**Brief:** The entries below contain a stretch that opens with the line containing "forwarded; one ID" and closes with the line containing "let r := u.reach.foldl"; set down that stretch exactly, both ends included, and nothing else.
Data supplied section start
-- ==== Sys2Proof/Machine/Fabric.lean ====
section
/-! DEFINITION. The fabric (chapter 13): port states and partner discovery (R358 to R362), the topology and reach tables (R363
to R366), waxing (R369, R370), the link layer (R351, R352, R371), received messages (R355 to R357), and remote stores and
atomics at their destination and sender (R360, R440, R522). -/
namespace Sys2Proof.Machine

/-- A code tied to one port (R533). -/
def State.portErr (s : State) (p code cls : Nat) : State :=
  (s.recErr (R.FAB.ERR.VALID p) (R.FAB.ERR.OVERRUN p) [(R.FAB.ERR.CODE p, code)]).event code cls 15 0xffff p none
/-- A code tied to no port (R533). -/
def State.fabErr (s : State) (code cls module : Nat) : State :=
  (s.recErr R.FABG.ERR.VALID R.FABG.ERR.OVERRUN [(R.FABG.ERR.CODE, code), (R.FABG.ERR.MODULE, module)]).event code cls 15
    0xffff 0xffff none

/-! ## Topology and reach -/

/-- A route change (R366); how long it took is open (log entry 54). -/
def State.routed (s : State) : State :=
  (s.wrs [(R.FABG.TOPO_STAT.GEN, s.rd R.FABG.TOPO_STAT.GEN + 1), (R.FABG.TOPO_STAT.LAST_US, s.free 16)]).used 1
/-- Rack members that the link table knows. -/
def State.countMods (s : State) : State := s.wr R.FABG.TOPO_STAT.RACK_MODS s.fab.topo.length
/-- A reach mask with the bit of rack member `m` set or cleared. -/
def maskBit (w m : Nat) (on : Bool) : Nat :=
  if on then (if w / 2 ^ m % 2 = 1 then w else w + 2 ^ m) else (if w / 2 ^ m % 2 = 1 then w - 2 ^ m else w)
/-- The reach table with rack member `m` reaching exactly the racks that satisfy `reaches` (R364). -/
def setReach (t : Tab Nat) (m : Nat) (reaches : Nat → Bool) : Tab Nat :=
  (List.range 1024).foldl (fun t r => Tab.set 0 t r (maskBit (Tab.get 0 t r) m (reaches r))) t
/-- Whether an own system port leads to a rack (R364). -/
def State.reaches (s : State) (rack : Nat) : Bool := (List.range 32).any (s.leadsTo rack)
/-- The ACTIVE tray and rack ports but one (R363). -/
def State.rackPorts (s : State) (but : Nat) : List Nat :=
  (List.range 32).filter (fun p => p != but && s.portState p == 4 && (s.rd (R.FAB.STAT.LEVEL p) == 1 || s.rd (R.FAB.STAT.LEVEL p) == 2))
/-- The own update (R363, R364): its sequence advances, the own entries and reach stand in the tables, and it goes to every
ACTIVE tray and rack partner. -/
def State.flood (s : State) : State :=
  let q := s.fab.updSeq + 1
  let t := Tab.insert (⟨Config.serial.toNat, q, s.ownEnts⟩ : TopoMod) s.fab.topo s.rackPlace
  let s := ({ s with fab := { s.fab with updSeq := q, topo := t, reach := setReach s.fab.reach s.rackPlace s.reaches } } : State).routed.countMods
  (s.rackPorts 32).foldl (fun s p => s.sendPort p 9) s

/-! ## Port states -/

/-- A port leaves ACTIVE or WAX (R359, Table 13-5): its replay buffer and credits go, FAB_PORT_DOWN is raised, a topology
update is sent, and what was not yet sent moves to other ports. -/
def State.portLeave (s : State) (p st : Nat) : State :=
  let x := s.port p
  let s := s.setPort p { PortSt.idle with fails := x.fails, chal := x.chal }
  let s : State := { s with fab := { s.fab with advert := Tab.set none s.fab.advert p none } }
  let s := (s.portTo p st).wrs [(R.FAB.STAT.LEVEL p, 0), (R.FAB.STAT.PTYPE p, 0)]
  let s := ((s.wrW (R.FAB.PARTNER.MODULE p).reg 0).portErr p 0x3002 1).flood
  x.queue.foldl (fun s e => s.forward e.1 e.2) s
/-- Entry to RETRAIN (Table 13-5), counted in LL_CNT and in the lifetime counter of the port (Table 18-4). -/
def State.portRetrain (s : State) (p : Nat) : State :=
  let s := (s.portLeave p 6).count (R.FAB.LL_CNT.RETRAINS p) 1
  { s with clk := { s.clk with life := Tab.set 0 s.clk.life (14 + p) (min (Tab.get 0 s.clk.life (14 + p) + 1) (2 ^ 32 - 1)) } }
/-- Loss of signal (Table 13-5), with the state that follows. -/
def State.portLoss (s : State) (p st : Nat) : State :=
  if s.portUp p then (s.portLeave p st).count (R.FAB.LL_CNT.DOWNS p) 1
  else (s.portTo p st).wr (R.FAB.STAT.QREASON p) 0
/-- PORT_ENABLE (R358): boot without a rack value, and a fatal error, keep every port DISABLED (R513, R469). -/
def State.portEnable (s : State) (p : Nat) : State :=
  if s.boot.portsOff || s.rd R.RAS.STAT.STATE != 0 then s else
  let s := s.wr (R.FAB.CTL.EN p) 1
  if s.portState p = 0 then s.portTo p 1 else s
/-- PORT_DISABLE (R358): any state to DISABLED, as loss of signal. -/
def State.portDisable (s : State) (p : Nat) : State := (s.wr (R.FAB.CTL.EN p) 0).portLoss p 0
/-- SIGNAL_DETECT. -/
def State.signalDetect (s : State) (p : Nat) : State := if s.portState p = 1 then s.portTo p 2 else s
/-- TRAINING_DONE: training or retraining leads to PROBE; a probe with a fresh random challenge goes out (R361). -/
def State.trainingDone (s : State) (p : Nat) : State :=
  if s.portState p = 2 ∨ s.portState p = 6 then
    let x := s.port p
    let ch := s.free 64
    ((s.used 1).setPort p { x with fails := 0, probes := 0, gotProbe := false, gotAck := false, chal := ch }).portTo p 3
  else s
/-- TRAINING_FAIL: back to IDLE; the fourth consecutive failure of TRAINING gives FAILED. -/
def State.trainingFail (s : State) (p : Nat) : State :=
  if s.portState p = 6 then s.portTo p 1
  else if s.portState p = 2 then
    let x := s.port p
    if x.fails ≥ 3 then ((s.setPort p { x with fails := 0 }).portTo p 8).portErr p 0x3003 1
    else (s.setPort p { x with fails := x.fails + 1 }).portTo p 1
  else s
/-- The exchange is refused (R362). -/
def State.quarantine (s : State) (p reason code : Nat) : State :=
  ((s.portTo p 7).wr (R.FAB.STAT.QREASON p) reason).portErr p code 1
/-- The exchange is accepted both ways: the port is ACTIVE, with full credits (Table 13-3), and an update is sent. -/
def State.portActive (s : State) (p : Nat) : State :=
  let x := s.port p
  if !x.gotProbe || !x.gotAck then s else
  let s := s.setPort p { PortSt.idle with chal := x.chal, gotProbe := true, gotAck := true, credits := [(0, 32), (1, 512), (2, 64), (3, 256)] }
  (s.portTo p 4).flood
/-- Why a valid probe is refused (Table 13-7): reason and code. -/
def State.probeRefusal (s : State) (p : Nat) (f : ProbeF) : Option (Nat × Nat) :=
  let v := f.version.toNat
  let m := f.ptype == 1
  if f.fabric.toNat ≠ s.rd R.FABG.ID.FABRIC then some (1, 0x3004)
  else if 0x0700 ≤ v ∧ v ≤ 0x07ff then some (2, 0x3005)
  else if m && f.module.toNat == s.moduleId then some (3, 0x3006)
  else if v ≠ 0x0900 then some (4, 0x3007)
  else if m && (f.module.toNat != f.rack.toNat * 64 + f.tray.toNat * 8 + f.slot.toNat || f.encap != s.on (R.FAB.CTL.ENCAP p)) then
    some (5, 0x3008)
  else none
/-- The level of an accepted partner: 1 tray, 2 rack, 3 system. -/
def State.partnerLevel (s : State) (p : Nat) (f : ProbeF) : Nat :=
  if f.ptype ≠ 1 ∨ s.on (R.FAB.CTL.ENCAP p) ∨ f.rack.toNat ≠ s.rd R.FABG.ID.RACK then 3
  else if f.tray.toNat = s.rd R.FABG.ID.TRAY then 1 else 2
/-- PROBE (R361, R362): the partner's probe is refused, or its fields stand in FAB.PARTNER and it is acknowledged. A reserved
PTYPE is no valid probe. -/
def State.probe (s : State) (p : Nat) (f : ProbeF) (tagOk : Bool) : State :=
  if s.portState p ≠ 3 then s
  else if !tagOk then s.quarantine p 1 0x3004
  else match s.probeRefusal p f with
    | some (r, c) => s.quarantine p r c
    | none =>
      if f.ptype = 0 ∨ f.ptype = 3 then s else
      let s := s.wrs [(R.FAB.STAT.LEVEL p, s.partnerLevel p f), (R.FAB.STAT.PTYPE p, f.ptype.toNat),
        (R.FAB.PARTNER.MODULE p, if f.ptype = 1 then f.module.toNat else 0), (R.FAB.PARTNER.PORT p, f.port.toNat),
        (R.FAB.PARTNER.RACK p, f.rack.toNat), (R.FAB.PARTNER.TRAY p, f.tray.toNat), (R.FAB.PARTNER.SLOT p, f.slot.toNat)]
      (s.setPort p { s.port p with gotProbe := true }).portActive p
/-- PROBE_ACK (R361): a valid acknowledgement of the own challenge. -/
def State.probeAck (s : State) (p : Nat) (chal : Word) (tagOk : Bool) : State :=
  if s.portState p ≠ 3 then s
  else if !tagOk then s.quarantine p 1 0x3004
  else if chal.toNat ≠ (s.port p).chal then s
  else (s.setPort p { s.port p with gotAck := true }).portActive p
/-- PROBE_TIMEOUT. -/
def State.probeTimeout (s : State) (p : Nat) : State :=
  if s.portState p = 3 then ((s.portTo p 1).wrs [(R.FAB.STAT.LEVEL p, 0), (R.FAB.STAT.PTYPE p, 0)]).wrW
    (R.FAB.PARTNER.MODULE p).reg 0 else s
/-- LOSS_OF_SIGNAL: from ACTIVE, WAX and QUARANTINE to IDLE; Table 13-5 gives the other states no such event. -/
def State.lossOfSignal (s : State) (p : Nat) : State :=
  if s.portUp p ∨ s.portState p = 7 then s.portLoss p 1 else s
/-- FEC_ERROR_LIMIT: the FEC codewords of 1 ms. -/
def State.fecErrors (s : State) (p corrected uncorrectable : Nat) : State :=
  let s := (s.count (R.FAB.FEC_CNT.CORR_CW p) corrected).count (R.FAB.FEC_CNT.UNCORR_CW p) uncorrectable
  if s.portState p = 4 ∧ uncorrectable > s.rd (R.FAB.CTL.UNCORR_MAX p) then s.portRetrain p else s
/-- FAILED_HOLDOFF. -/
def State.failedHoldoff (s : State) (p : Nat) : State := if s.portState p = 8 then s.portTo p 1 else s
/-- WAX_DUE (R369): the hold begins, unless another port of the module is in one; VC0 flits move to another ACTIVE port to the
partner. -/
def State.waxDue (s : State) (p : Nat) : State :=
  if s.portState p = 4 && s.on (R.FAB.CTL.WAX_EN p) && (List.range 32).all (fun q => s.portState q != 5) then
    let (small, rest) := (s.port p).queue.partition (fun e => e.1.vc == 0)
    small.foldl (fun s e => s.enqueue p e.1 e.2) ((s.setPort p { s.port p with queue := rest }).portTo p 5)
  else s
/-- WAX_DONE (R369, R370). -/
def State.waxDone (s : State) (p : Nat) (ok : Bool) (ns : Nat) : State :=
  if s.portState p ≠ 5 then s else
  let s := s.wr (R.FAB.WAX.LAST_NS p) ns
  if ok then ((s.count (R.FAB.WAX.COUNT p) 1).portTo p 4).pumpPort p
  else ((s.count (R.FAB.WAX.FAILS p) 1).portErr p 0x300b 0).portRetrain p

/-! ## Updates from others -/

/-- A message dropped under R356: counted, FAB_TAG_FAIL. -/
def State.dropMsg (s : State) (src : Nat) : State := (s.count R.FABG.DROP.TAG_FAIL 1).fabErr 0x3009 0 src
/-- R365: two modules carry the own ID; every port is quarantined with reason 3. -/
def State.quarantineAll (s : State) : State :=
  (List.range 32).foldl (fun s p => if s.portState p = 0 then s else
    ((if s.portUp p then s.portLeave p 7 else s.portTo p 7).wr (R.FAB.STAT.QREASON p) 3)) s
/-- TOPOLOGY_UPDATE (R356, R363 to R366): an update with a higher sequence replaces its originator's entries and reach, and is
forwarded; one ID with two serial numbers raises FAB_DUP_ID; one whose tag fails is dropped. -/
def State.topologyUpdate (s : State) (p : Nat) (u : TopoUpd) (tagOk : Bool) : State :=
  let lvl := s.rd (R.FAB.STAT.LEVEL p)
  let m := u.module.toNat
  if !s.portUp p ∨ (lvl ≠ 1 ∧ lvl ≠ 2) ∨ m / 64 ≠ s.rd R.FABG.ID.RACK then s
  else if !tagOk then s.dropMsg m
  else if m = s.moduleId then
    if u.serial.toNat = Config.serial.toNat then s else (s.fabErr 0x3006 1 m).quarantineAll
  else
    let k := m % 64
    let x := s.topo k
    let known := s.fab.topo.any (fun e => e.1 == k)
    if known ∧ x.serial ≠ u.serial.toNat then s.fabErr 0x3006 1 m
    else if known ∧ u.seq.toNat ≤ x.seq then s
    else
      let r := u.reach.foldl (fun t e => Tab.set 0 t e.1.val (maskBit (Tab.get 0 t e.1.val) k (e.2 != 0))) s.fab.reach
      ({ s with fab := { s.fab with topo := Tab.insert (⟨u.serial.toNat, u.seq.toNat, u.ents⟩ : TopoMod) s.fab.topo k,
                                    reach := r } } : State).routed.countMods |> (fun s =>
        (s.rackPorts p).foldl (fun s q => s.sendPort q 9) s)
/-- REACH_ADVERT (R364): a switch's newer advertisement is merged, and a reach change is flooded. -/
def State.reachAdvert (s : State) (p : Nat) (racks : List Nat) (seq : Nat) : State :=
  if !s.portUp p ∨ s.rd (R.FAB.STAT.PTYPE p) ≠ 2 then s else
  let old : Bool := match Tab.get none s.fab.advert p with | some a => decide (seq ≤ a.seq) | none => false
  if old then s else
  let before := s.fab.reach
  let s : State := { s with fab := { s.fab with advert := Tab.set none s.fab.advert p (some ⟨seq, racks⟩) } }
  if setReach before s.rackPlace s.reaches = before then s else s.flood

/-! ## Link layer -/

/-- A negative acknowledgement: the flits after ACK are sent again; the 16th time without progress the port retrains
(R351). -/
def State.replay (s : State) (p : Nat) : State :=
  let x := s.port p
  let s := ((s.count (R.FAB.LL_CNT.REPLAYS p) 1).portErr p 0x3001 0).setPort p { x with resends := x.resends + 1 }
  if x.resends + 1 ≥ 16 then s.portRetrain p else s
/-- The idle flit that answers a received one (R351, R352): the last SEQ received in order, with NAK where flits are to be sent again,
else with the credit of the buffer that is free again. -/
def PortSt.answer (x : PortSt) (nak : Bool) (vc : Fin 4) : FlitHdr :=
  ⟨0, 0, BitVec.ofNat 12 (x.rxSeq + 4095), nak, vc, if nak then 0 else 1, false, false, true⟩
/-- FLIT_RECEIVE (R351, R352): a flit with a CRC error or out of sequence is discarded and answered with NAK; a good one gives its
acknowledgement and credits, and one with a body advances the sequence and is acknowledged. -/
def State.flit (s : State) (p : Nat) (h : FlitHdr) (crcOk : Bool) : State :=
  if !(s.portUp p || s.portState p == 3) then s else
  let x := s.port p
  if !crcOk || (!h.idle && h.seq.toNat != x.rxSeq) then s.setPort p { x with reply := some (x.answer true 0) } else
  let c := Tab.get 0 x.credits h.crVc.val
  let y : PortSt := { x with
    rxSeq := if h.idle then x.rxSeq else (x.rxSeq + 1) % 4096
    credits := Tab.set 0 x.credits h.crVc.val (c + h.cred.toNat)
    acked := h.ack.toNat
    replay := if x.replay.any (fun f => f.seq == h.ack.toNat) then (x.replay.dropWhile (fun f => f.seq != h.ack.toNat)).drop 1 else x.replay
    resends := if h.ack.toNat = x.acked then x.resends else 0 }
  let s := s.setPort p (if h.idle then y else { y with reply := some (y.answer false h.vc) })
  (if h.nak then s.replay p else s).pumpPort p
/-- ETH_FRAME (R371, Table 13-8): the flits of a good frame enter the link layer; a frame that fails its FCS is lost. -/
def State.ethFrame (s : State) (p : Nat) (ok : Bool) (version : Nat) (flits : List (FlitHdr × Bool)) : State :=
  if s.on (R.FAB.CTL.ENCAP p) && ok && version == 1 && decide (flits.length ≤ 16) then
    flits.foldl (fun s f => s.flit p f.1 f.2) s
  else s
/-- PFC_PAUSE (R371): flow control for the port's priority holds its sender. -/
def State.pfcPause (s : State) (p : Nat) (pcp : BitVec 8) (quanta : Nat) : State :=
  if s.on (R.FAB.CTL.ENCAP p) && pcp.toNat / 2 ^ s.rd (R.FAB.ETH_CFG.PCP p) % 2 == 1 then
    (s.setPort p { s.port p with pause := quanta }).pumpPort p
  else s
Data supplied section end
**Your response:**
forwarded; one ID with two serial numbers raises FAB_DUP_ID; one whose tag fails is dropped. -/
def State.topologyUpdate (s : State) (p : Nat) (u : TopoUpd) (tagOk : Bool) : State :=
  let lvl := s.rd (R.FAB.STAT.LEVEL p)
  let m := u.module.toNat
  if !s.portUp p ∨ (lvl ≠ 1 ∧ lvl ≠ 2) ∨ m / 64 ≠ s.rd R.FABG.ID.RACK then s
  else if !tagOk then s.dropMsg m
  else if m = s.moduleId then
    if u.serial.toNat = Config.serial.toNat then s else (s.fabErr 0x3006 1 m).quarantineAll
  else
    let k := m % 64
    let x := s.topo k
    let known := s.fab.topo.any (fun e => e.1 == k)
    if known ∧ x.serial ≠ u.serial.toNat then s.fabErr 0x3006 1 m
    else if known ∧ u.seq.toNat ≤ x.seq then s
    else
      let r := u.reach.foldl (fun t e => Tab.set 0 t e.1.val (maskBit (Tab.get 0 t e.1.val) k (e.2 != 0))) s.fab.reach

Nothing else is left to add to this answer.